There is also a quiet ableism tucked inside the phrase “age is just a number.” It assumes that a body that doesn’t hurt, doesn’t slow down, doesn’t need accommodation, is the baseline. Anyone who deviates from that baseline is encouraged to transcend it with positivity. But bodies are not problems to be solved by attitude. Disability scholars and ageing researchers alike have pointed out that many of the hardships associated with ageing come not from physical changes themselves, but from environments that are unwilling to adapt. Stairs without railings, work cultures that equate stamina with worth, social expectations that reward endurance over care.

Ageing does not happen in isolation. It happens in context.

What complicates this further is that many people experience ageing long before it becomes socially visible. Chronic stress, caregiving, poverty, trauma, and discrimination all accelerate biological ageing. Research on allostatic load—the cumulative wear and tear on the body from repeated stress—shows that marginalised groups often show signs of accelerated ageing at a cellular level. Telomere studies, while still evolving, suggest that prolonged stress can affect cellular ageing itself. So when we dismiss someone’s experience with “age is just a number,” we may also be dismissing histories we cannot see.

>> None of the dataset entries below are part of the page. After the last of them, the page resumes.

@[simp] theorem State.time_setCurator (s : State) (f : Curator → Curator) : (s.setCurator f).time = s.time := rfl
@[simp] theorem State.carrier_setCurator (s : State) (f : Curator → Curator) : (s.setCurator f).carrier = s.carrier := rfl
@[simp] theorem State.sched_setCurator (s : State) (f : Curator → Curator) : (s.setCurator f).sched = s.sched := rfl
@[simp] theorem State.jobs_setCurator (s : State) (f : Curator → Curator) : (s.setCurator f).jobs = s.jobs := rfl
@[simp] theorem State.update_setCurator (s : State) (f : Curator → Curator) : (s.setCurator f).update = s.update := rfl
@[simp] theorem State.woad_setCurator (s : State) (f : Curator → Curator) : (s.setCurator f).woad = s.woad := rfl
@[simp] theorem State.madder_setCurator (s : State) (f : Curator → Curator) : (s.setCurator f).madder = s.madder := rfl
@[simp] theorem State.gallery_setCurator (s : State) (f : Curator → Curator) : (s.setCurator f).gallery = s.gallery := rfl
@[simp] theorem State.welds_setCurator (s : State) (f : Curator → Curator) : (s.setCurator f).welds = s.welds := rfl
@[simp] theorem State.vault_setCurator (s : State) (f : Curator → Curator) : (s.setCurator f).vault = s.vault := rfl
@[simp] theorem State.colls_setCurator (s : State) (f : Curator → Curator) : (s.setCurator f).colls = s.colls := rfl
@[simp] theorem State.fabric_setCurator (s : State) (f : Curator → Curator) : (s.setCurator f).fabric = s.fabric := rfl
@[simp] theorem State.sec_setCurator (s : State) (f : Curator → Curator) : (s.setCurator f).sec = s.sec := rfl
@[simp] theorem State.docent_setCurator (s : State) (f : Curator → Curator) : (s.setCurator f).docent = s.docent := rfl
@[simp] theorem State.sync_setCurator (s : State) (f : Curator → Curator) : (s.setCurator f).sync = s.sync := rfl
@[simp] theorem State.mboxes_setCurator (s : State) (f : Curator → Curator) : (s.setCurator f).mboxes = s.mboxes := rfl
@[simp] theorem State.curator_setCurator (s : State) (f : Curator → Curator) : (s.setCurator f).curator = f s.curator := rfl
@[simp] theorem State.battery_setCurator (s : State) (f : Curator → Curator) : (s.setCurator f).battery = s.battery := rfl
@[simp] theorem State.dict_setCurator (s : State) (f : Curator → Curator) : (s.setCurator f).dict = s.dict := rfl
@[simp] theorem State.service_setCurator (s : State) (f : Curator → Curator) : (s.setCurator f).service = s.service := rfl
@[simp] theorem State.elec_setCurator (s : State) (f : Curator → Curator) : (s.setCurator f).elec = s.elec := rfl
@[simp] theorem State.od_setCurator (s : State) (f : Curator → Curator) : (s.setCurator f).od = s.od := rfl
@[simp] theorem State.raised_setCurator (s : State) (f : Curator → Curator) : (s.setCurator f).raised = s.raised := rfl
@[simp] theorem State.pending_setCurator (s : State) (f : Curator → Curator) : (s.setCurator f).pending = s.pending := rfl
@[simp] theorem State.outbox_setCurator (s : State) (f : Curator → Curator) : (s.setCurator f).outbox = s.outbox := rfl
@[simp] theorem State.freeCtr_setCurator (s : State) (f : Curator → Curator) : (s.setCurator f).freeCtr = s.freeCtr := rfl
@[simp] theorem State.odGet_setCurator (s : State) (f : Curator → Curator) (r : OdRef) : (s.setCurator f).odGet r = s.odGet r := rfl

This doesn’t mean we have to speak about ageing in hushed, tragic tones. There is joy here too. Many studies in psychology suggest that emotional regulation improves with age. Older adults often report greater life satisfaction, deeper relationships, and a clearer sense of what matters. The U-shaped happiness curve, observed across multiple countries, suggests that wellbeing often dips in midlife and rises again later. Ageing is not a single story moving in one direction. It is several stories happening at once.

Which is why the most honest way to talk about age might be to let it stay complex.

Instead of “age is just a number,” we might say: age is information. It tells us something, but not everything. It interacts with our bodies, our histories, our environments, and our expectations. It deserves curiosity more than correction.

Instead of praising people for not “looking” their age, we might learn to decouple appearance from value altogether. Instead of asking people to sum up what it feels like to be older, we might make space for answers that don’t resolve neatly.

Ageing humbles us. It teaches us that control was always partial. That resilience is not about resisting change, but negotiating with it. That compassion—toward others and toward ourselves—matters more than clever slogans.

I think back to my friend now, and I wish I had responded differently. I wish I had said, “That sounds hard,” and let the conversation unfold from there. I didn’t know then what I know now. But maybe that’s also part of ageing: realizing that some of our best intentions were incomplete, and choosing to speak more carefully going forward.

My knees still ache on long walks. The stairs still ask more of me than they used to. None of this makes me old in any absolute sense, and none of it makes me young either. It just makes me here, in this body, at this point in time. And that feels like a better place to start the conversation than pretending numbers don’t matter at all.